Natural Language Processing (NLP) tools perform best if they are used on the same kind of content on which they were trained and tested. Unfortunately for those in the STM domains, our content has some big differences from the newswire text that is commonly used in the development of most NLP tools. There are some corpora of STM content, but the ones we know of are specific to one domain, such as biomedicine, and will typically consist of abstracts instead of full articles. This is less than optimal because math articles are very different from biomed articles, and articles are very different from abstracts.
To improve this situation, Elsevier is providing a selection of articles from 10 different STM domains as a freely-redistributable corpus.

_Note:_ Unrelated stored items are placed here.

/-! ### The self-test slice a unit belongs to (Table 16-1) -/

/-- The slice that tests a unit: its row of Table 16-1 from 0, and its number within the row; none for a unit no slice
tests (R557). -/
def sliceOf (u : UnitName) : Option Slice :=
  let sl (row unit : Nat) : Option Slice := some { hub := u.hub, row := row, unit := unit }
  match u.kind with
  | 1 => sl 0 u.index
  | 2 => sl 1 (u.index / 2)
  | 3 => sl 2 (u.index / 4)
  | 4 => sl 3 (u.index / 16)
  | 5 => sl 4 u.index
  | 6 => if u.index = 16 then sl 5 0 else sl 4 u.index
  | 7 => sl 9 (u.index % 2 * 64 + u.sub / 512)
  | 10 => sl 6 (u.index % 8)
  | 11 => if u.index < 3 then some { hub := 0, row := 7, unit := u.index }
          else if u.index < 5 then some { hub := 1, row := 7, unit := u.index - 3 }
          else some { hub := 2, row := 7, unit := 0 }
  | 14 => sl 8 0
  | 15 => sl 6 (u.index % 8)
  | 16 => sl 4 u.index
  | _ => none

/-- The slice of a unit with a transient decision is due at the next shut-down test (R558). -/
def State.sliceDue (s : State) (u : UnitName) : State :=
  match sliceOf u with
  | some x =>
    let b := s.rel.bist
    if x ∈ b.due then s else { s with rel := { s.rel with bist := { b with due := b.due ++ [x] } } }
  | none => s

/-! ### What a decision does (R533, R534, Table 15-8) -/

/-- A transient unit returns: the spare that stood in for it is idle again and an engine's counters stay with its number
(R461), and a link lane that passed is its link's spare (R398, R533). -/
def State.returnUnit (s : State) (u : UnitName) : State :=
  let h := unitHub u
  match u.kind with
  | 2 =>
    let x := s.rel.hubs[h]
    if x.engineSpare = some u.index then
      (s.setEngine h u.index { s.engine h u.index with ctrs := (s.engine h 12).ctrs }).setHealth h { x with engineSpare := none }
    else s
  | 4 =>
    let m := s.mov.hubs[h]
    s.setMovers h { m with phys := m.phys.filter (fun x => x.1 ≠ u.index) }
  | 10 =>
    let l : LinkNo := Fin.ofNat 32 u.index
    let k := s.lnk.links[l]
    if u.sub ∈ k.map then s.setLink l { k with bad := k.bad.filter (fun x => x ≠ u.sub) }
    else s.setLink l { k with bad := k.bad.filter (fun x => x ≠ u.sub), spare := u.sub, spareState := 0,
                              localTrained := false, peerTrained := false }
  | _ => s

/-- A unit without a spare of its own is retired, with its records (R533, R534). -/
def State.retiredAlone (s : State) (u : UnitName) : State := (s.recordRetired u).substituted u false

/-- A permanent unit is retired and its spare takes its place (R519, R533, Table 15-8). Rows, bank-slices and pages are
moved by ROW_RETIRE, SLICE_REPLACE and PAGE_RETIRE. -/
def State.retireUnit (s : State) (u : UnitName) : State :=
  let h := unitHub u
  match u.kind with
  | 1 => if u.index ∈ s.rel.hubs[h].coresRetired then s
         else
           let had := s.rel.hubs[h].coresRetired.isEmpty
           ((s.recordRetired u).substituted u had).retireCore h u.index
  | 2 => s.retireEngine h u.index
  | 3 => s.retireLane h (Fin.ofNat 18 u.index)
  | 4 => s.retireChannel h u.index
  | 5 => s
  | 6 => s
  | 7 => s
  | 8 =>
    let r := s.rel.repair
    ((s.setRepair { r with erasure := r.erasure ++ [(u.index, bitsOf u.sub 7 0, bitsOf u.sub 11 8)] }).retiredAlone u).freezeUnit
      (.umbra (Fin.ofNat 8 u.index))
  | 9 => (s.retiredAlone u).unitOut (.umbra (Fin.ofNat 8 u.index))
  | 10 => (s.recordRetired u).substituted u (decide (0 < s.sparesLeft u))
  | 12 =>
    let p := s.rg.ports[h]
    let s := (s.setPort h { p with modules := p.modules &&& ~~~(1#16 <<< u.index) }).retiredAlone u
    s.event h (evU 0x0055 1 12 u.index (u.index % 16 + 16))
  | 16 => (s.retiredAlone u).freezeUnit (.shade h (Fin.ofNat 16 u.index))
  | _ => s.retiredAlone u

/-- The decision of a test (R531, R532): transient unless the test failed or the history says otherwise. It is recorded
with its CPER record and journaled, and the unit returns or is retired (R533, R545). -/
def State.judge (s : State) (t : UnderTest) (passed : Bool) : State :=
  let u := t.unit
  let h := unitHub u
  let (held, n) := s.history u t.cls t.since
  let permanent := !passed || held
  let dec := if !permanent then 1 else if 0 < s.sparesLeft u then 3 else 4
  let test := if passed then 1 else 2
  let blind := !s.evt.store.ready || !s.evt.store.holdsFinding u
  let s := s.event h (evU 0x0045 3 u.kind u.index (dec + test * 256))
  let s := s.cper 3 7 u 0x0045 0 dec test n (s.sparesLeft u) blind.toNat t.pack t.packVersion
  let s := s.journal 4 (unitCode u * 16 + t.cls) u.hub [] (leBytes 8 (unitCode u) ++ leBytes 1 t.cls ++ leBytes 8 t.since)
  if permanent then s.retireUnit u else (s.returnUnit u).sliceDue u

/-- Whether a unit is one the package has; a command that names another stops. -/
def State.onUnit (s : State) (u : UnitName) (act : State → State) : Out :=
  if knownUnit u then .next (act s) else .fault .noSuchUnit

/-- TARGETED_TEST: a unit with a finding of a class of R531 is quiesced, isolated and tested (R530, R544). -/
def execTargetedTest (unit : UnitName) (cls : Fin 12) (s : State) : Out :=
  s.onUnit unit (fun s => if 1 ≤ cls.val ∧ cls.val ≤ 6 then s.sendTest unit cls.val else s)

The articles were selected from our Open Access content and have a Creative Commons CC-BY license so they are free to redistribute and use. The domains are agriculture, astronomy, biology, chemistry, computer science, earth science, engineering, materials science, math, and medicine. Currently we provide 11 articles in each of the 10 domains. (We also provide instructions on how to find all of our Open Access CC-BY content.)
For each article in the corpus we provide:
- the XML source,
- a simple text version for easier text mining,
- several versions with different annotations. These include part of speech tags, sentence breaks, NP and VP chunks, lemmas, syntactic constituents parses, wikipedia concept identification, and discourse analysis.
Most of the annotations are automatically created. However, we have identified 10 documents as a default test set. As new annotation types are added, those articles should be the first choice for manually reviewed and corrected test data.
To seed the process of creating manual annotations, Elsevier has commissioned a treebank of the ten full-text articles in the default test set. We hope this corpus and treebank become a valuable resource for NLP, linguistics, and text mining researchers, developers, and users.
In addition to having a wide-ranging STM corpus, we also hope that the content becomes densely annotated with many different types of annotations. Not only would that allow comparison of algorithms for the same type of annotations, it would also allow for the automatic selection of features to be used in creating higher-order annotations.
The corpus currently consists of:
Directory | Description | Count |
---|---|---|
SourceXML | Slightly modfied XML source for published article. | 110 |
SourceText | Readable text extract for easy text mining. | 110 |
CoreSC | Annotations for CoreSC Discourse model. | 110 |
Treebank | Manually created treebank for 10 articles. | 10 |
Stanford | Automatic annotations from Standord Core NLP. | 110 |
GENIA | Automatic annotations from GENIA tools. | 110 |
Wikification | Annotations from Spotlight and similar tools. | 10 |
Elsevier currently has about 12 million articles in a wide range of disciplines. About 600,000 of those are free to read articles. The published PDF version of those articles can be freely downloaded from ScienceDirect for reading. Of those articles, about 15,000 have a CC-BY license which lets you redistribute the PDF, make commercial use of the content, and prepare derivative works. Just don't claim the papers as your work unless you are one of the authors. The corpus is 110 articles selected from those 15,000. They come from 10 domains that are most-published. For the corpus we provide the XML source for the article, as well as various other versions of the text such as the SimpleText format and the various annotated versions. The default test set is 10 articles from the 110, one per domain.